[Dataset entries]

theorem end_readsOff (s : State) : ReadsOff .endFrame endEvents s := by
  have hact : actionOf .endFrame s = endAction s := rfl
  unfold endAction at hact
  split at hact
  case h_4 => exact readsOff_beyond (show 2 < s.seq by grind) hact
  all_goals
    rename_i hq
    exact readsOff_at hq hact

theorem eventAction_of_ofRow {c : Config} {i : Instr} {n : Nat} {e : Event} (he : e.OfRow c)
    (hi : isPower i = false) : eventAction i n e = .emit e := by
  obtain ⟨_, rfl⟩ | rfl | ⟨_, _, rfl, _⟩ := he <;> simp [eventAction, hi]

theorem transfer_readsOff (erase : Bool) (buf : Memory) (s : State) :
    ReadsOff (.transfer erase buf) (rowEvents s.cfg buf erase) s := by
  have hi : isPower (.transfer erase buf) = false := by cases erase <;> rfl
  rw [ReadsOff, actionOf_transfer, rowAction_eq, rowEvents_length]
  cases he : (rowEvents s.cfg buf erase)[s.seq]? with
  | some e => simp [eventAction_of_ofRow (rowEvents_ofRow (List.mem_of_getElem? he)) hi]
  | none => cases erase <;> rfl

theorem actionOf_readsOff {i : Instr} {s : State} (h : ¬ s.aborting i) (x y z : Ack) :
    ReadsOff i (microEvents s.cfg x y z i) s := by
  cases i with
  | enable => exact enable_readsOff h x y z
  | beginFrame => exact begin_readsOff s
  | xfer buf => exact transfer_readsOff false buf s
  | xferE buf => exact transfer_readsOff true buf s
  | endFrame => exact end_readsOff s
  | disable => exact disable_readsOff s x y z

/-- R148: after a NACK, ENABLE lowers WAKEUP at the next seq, an odd one, and responds at the one after. -/
theorem actionOf_aborting {i : Instr} {s : State} (h : s.aborting i) : actionOf i s = .ok
    (if s.seq % 2 = 1 then .emit (.set .wakeup false) else .finish .faulted s.rows .busTransactionFailure) := by
  obtain ⟨rfl, hn, hlo, hhi⟩ := h
  have hq : s.seq = 3 ∨ s.seq = 4 ∨ s.seq = 5 ∨ s.seq = 6 ∨ s.seq = 7 ∨ s.seq = 8 := by omega
  rcases hq with hq | hq | hq | hq | hq | hq <;> simp [actionOf, enableAction, hn, hq]

/-- Everything a micro-program step can be: a step of the abort path, an event of the command, or its end. -/
theorem actionOf_ok {i : Instr} {s : State} {a : Action} (h : actionOf i s = .ok a) (x y z : Ack) :
    (s.aborting i ∧ s.seq % 2 = 1 ∧ a = .emit (.set .wakeup false)) ∨
    (s.aborting i ∧ s.seq % 2 = 0 ∧ a = .finish .faulted s.rows .busTransactionFailure) ∨
    (¬ s.aborting i ∧ ∃ e, (microEvents s.cfg x y z i)[s.seq]? = some e ∧ a = eventAction i s.seq e) ∨
    (s.seq = lastSeq s.cfg.groups i ∧ a = .finish (lifeAtEnd i s) (rowsAtEnd i s) (statusAtEnd i s)) := by
  by_cases hab : s.aborting i
  · rw [actionOf_aborting hab] at h
    split at h <;> cases h
    · exact .inl ⟨hab, ‹_›, rfl⟩
    · exact .inr (.inl ⟨hab, by omega, rfl⟩)
  · rw [actionOf_readsOff hab x y z] at h
    cases he : (microEvents s.cfg x y z i)[s.seq]? with
    | some e =>
      rw [he] at h
      cases h
      exact .inr (.inr (.inl ⟨hab, e, rfl, rfl⟩))
    | none =>
      rw [he, Option.elim_none, microEvents_length] at h
      split at h <;> cases h
      exact .inr (.inr (.inr ⟨‹_›, rfl⟩))
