-- ==== Sys2Proof/Syntax.lean ====
section
/-!
DEFINITION. The steps of the Brynfer B4: one constructor of `Instr` per row of spec/opcode_table.json. An instruction
that a lane or a sequencer issues carries the decoded fields of its word (R64, R69, R70); an event of the package names
the unit it happens in and, where the spec leaves a choice open, the choice that was made.
-/

namespace Sys2Proof

/-- The three instruction lengths of R55. -/
inductive Len where
  | l64 | l96 | l128
  deriving DecidableEq, Repr

/-- The fields of one instruction: word 0 of R64, IMM32 of R69, PLACE and EXT of R70. The major opcode is the
constructor of `Instr`. -/
structure Fields where
  len : Len := .l64
  g   : BitVec 4 := 15#4
  gn  : Bool := false
  fs  : Bool := false
  d   : BitVec 8 := 0#8
  a   : BitVec 8 := 0#8
  b   : BitVec 8 := 0#8
  c   : BitVec 8 := 0#8
  sub : BitVec 4 := 0#4
  ty  : BitVec 4 := 0#4
  mod : BitVec 4 := 0#4
  ua  : Bool := false
  ub  : Bool := false
  uc  : Bool := false
  bi  : Bool := false
  imm : BitVec 32 := 0#32
  row : BitVec 6 := 0#6
  col : BitVec 6 := 0#6
  ext : BitVec 20 := 0#20
  deriving DecidableEq, Repr

/-- A core site (R5, R11): physical row and column. -/
structure Site where
  row : Nat
  col : Nat
  deriving DecidableEq, Repr

/-- A relocation record (R71): the offset of its instruction, its KIND and the logical coordinates. -/
structure Reloc where
  off  : Nat
  kind : Nat
  row  : Nat
  col  : Nat
  deriving DecidableEq, Repr

/-- A text section with its relocation records, as the loader has it, and whether the `.launch` record of the entry that a node launches holds a
`.frontier` declaration (R306). -/
structure Text where
  base  : Nat
  size  : Nat
  recs  : List Reloc
  front : Bool := true
  deriving DecidableEq, Repr

/-- A placed instance of a text section (R71): its base, the physical site of each position of the cluster, and the frames that firmware found for
its copied pages and its page tables. -/
structure Placed where
  base   : Nat
  sites  : List Nat
  frames : List Nat
  tables : List Nat
  deriving DecidableEq, Repr

/-- A firmware bundle as a fetch brings it (R414): the header, what the header gives (its magic, version, length and root key), the image and the signature, and the address that the fabric table gives this device (R411). -/
structure Bundle where
  header  : List (BitVec 8)
  magic   : List (BitVec 8)
  version : Nat
  length  : Nat
  keyX    : Nat
  keyY    : Nat
  image   : List (BitVec 8)
  sig     : List (BitVec 8)
  faddr   : Nat
  deriving DecidableEq, Repr

/-- A copy that can land bytes in scratchpad: copy `k` of a core's local copy unit, or a copy-engine job. -/
inductive CopyRef where
  | local (core k : Nat)
  | job (id : Nat)
  deriving DecidableEq, Repr
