/-- What firmware does of its own will through the management cores, and reads that have no row of their own: a queued task goes to another die's
queue (R268), a core's error log is read (R367), an entry of a page table is written (R204, R207), firmware or the host reads a register
(R6, R7, R393, R398, R403, R407, R408), the public key and its certificate are read through the management port (R401), or the host reads or writes
at an offset of one of its BARs (R403). -/
inductive Fw where
  | moveTask (src k dst : Nat)
  | readErrors (core : Nat)
  | setEntry (table i : Nat) (e : DWord)
  | readReg (r : Reg)
  | readPcap (die : Nat)
  | readTwdog
  | readDoorbell (ctx q : Nat)
  | readCrhead (ctx : Nat)
  | readIdentity
  | barRead (bar off n : Nat)
  | barWrite (bar off : Nat) (bytes : List Byte)
  deriving DecidableEq, Repr

/-- What one turn of the agenda does: a scheduler of a core, a sequencer of a core, an event, an error of storage, or firmware. -/
inductive Act where
  | issue (core sched : Nat)
  | seq (core q : Nat)
  | event (i : Instr)
  | upset (u : Upset)
  | firmware (f : Fw)
  deriving DecidableEq, Repr

/-- One turn: core cycles and wall time that pass first, then what moves. Cycles pass on one core and on those named beside it. -/
structure Turn where
  core   : Nat := 0
  also   : List Nat := []
  cycles : Nat := 0
  ns     : Nat := 0
  act    : Act
  deriving DecidableEq, Repr

/-- The issue that `exec` acts for: the group, the issuing lanes or sequencer, the instruction's place and its clause. -/
structure Issue where
  gid    : Nat := 0
  src    : Src := .lanes 0#32
  lanes  : Word := 0#32
  pc     : Nat := 0
  len    : Nat := 8
  hdr    : Header := {}
  raw    : BitVec 128 := 0#128
  next   : List Byte := []             -- the bytes at the sequential successor, to the end of their block
  left   : Nat := 0                    -- instructions of a counted clause from this one on; 0 in an uncounted one
  port2  : Bool := false               -- the secondary port
  pc2    : Nat := 0                    -- the other path's PC, 0 for none
  deriving DecidableEq, Repr

/-- A secondary path that issues in the cycle of the primary one (R37, R39): its issue, and the group-wide state as it stood
before the cycle. -/
structure Second where
  issue : Issue
  i     : Instr
  group : Group
  team  : Team
  csr   : Nat := 0                     -- value of the CSR that a secondary `csr.r` reads
  wrote : List Nat := []               -- uniform registers that the primary instruction wrote
  deriving DecidableEq, Repr

/-- The machine. -/
structure State where
  groups   : Tab Group := []
  teams    : Tab Team := []
  cores    : Tab CoreSt := []
  dies     : List Die := [{}, {}, {}, {}]
  ctxs     : Tab Ctx := []
  binds    : Tab Bind := []
  launches : Tab Launch := []
  parked   : List Parked := []
  jobs     : Tab Job := []
  feet     : List Foot := []
  conns    : Tab Conn := []
  mem      : List Host.Cell := []      -- physical bytes
  side     : Tab Side := []            -- side-band words by line
  pkg      : Pkg := {}
  cur      : Issue := {}
  second   : Option Second := none
  agenda   : List Turn := []
  turnAt   : Nat := 0                  -- how far the turns of this cycle have come: 0, 1 + core, or past every core
  bars     : List (Nat × Nat) := []    -- barrier words changed in this cycle: team, offset (R357)
  arrivals : List Arrival := []        -- arrivals at barrier words in this cycle (R357)
  seqno    : Nat := 0                  -- next order number
  fresh    : Nat := 0                  -- uses of a free value so far
  deriving DecidableEq, Repr

/-- Why a run stops. The spec gives every instruction and event an effect, so that no meaning stops. -/
inductive Fault where
  /-- An access to a physical address that nothing backs. No meaning raises it: a walk that would form such an address ends in the table fault
  (R205), and a peer that names one is answered. Safe. -/
  | noMemory (pa : Nat)
  deriving DecidableEq, Repr

/-- Why an instruction has no meaning here. -/
inductive Refusal where
  /-- Raised by an arm of `exec` that has no meaning yet. Safe. -/
  | notModelled (mnemonic : String)
  deriving DecidableEq, Repr

/-- The outcome of a step or of an instruction. -/
abbrev Out := Host.Outcome State Fault Refusal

**Exercise directions:** Write the opening line of the data above and every line after it, exactly, stopping once you have written the line with "cases he : (rowEvents".

**Response to this task:**
theorem end_readsOff (s : State) : ReadsOff .endFrame endEvents s := by
  have hact : actionOf .endFrame s = endAction s := rfl
  unfold endAction at hact
  split at hact
  case h_4 => exact readsOff_beyond (show 2 < s.seq by grind) hact
  all_goals
    rename_i hq
    exact readsOff_at hq hact

theorem eventAction_of_ofRow {c : Config} {i : Instr} {n : Nat} {e : Event} (he : e.OfRow c)
    (hi : isPower i = false) : eventAction i n e = .emit e := by
  obtain ⟨_, rfl⟩ | rfl | ⟨_, _, rfl, _⟩ := he <;> simp [eventAction, hi]

theorem transfer_readsOff (erase : Bool) (buf : Memory) (s : State) :
    ReadsOff (.transfer erase buf) (rowEvents s.cfg buf erase) s := by
  have hi : isPower (.transfer erase buf) = false := by cases erase <;> rfl
  rw [ReadsOff, actionOf_transfer, rowAction_eq, rowEvents_length]
  cases he : (rowEvents s.cfg buf erase)[s.seq]? with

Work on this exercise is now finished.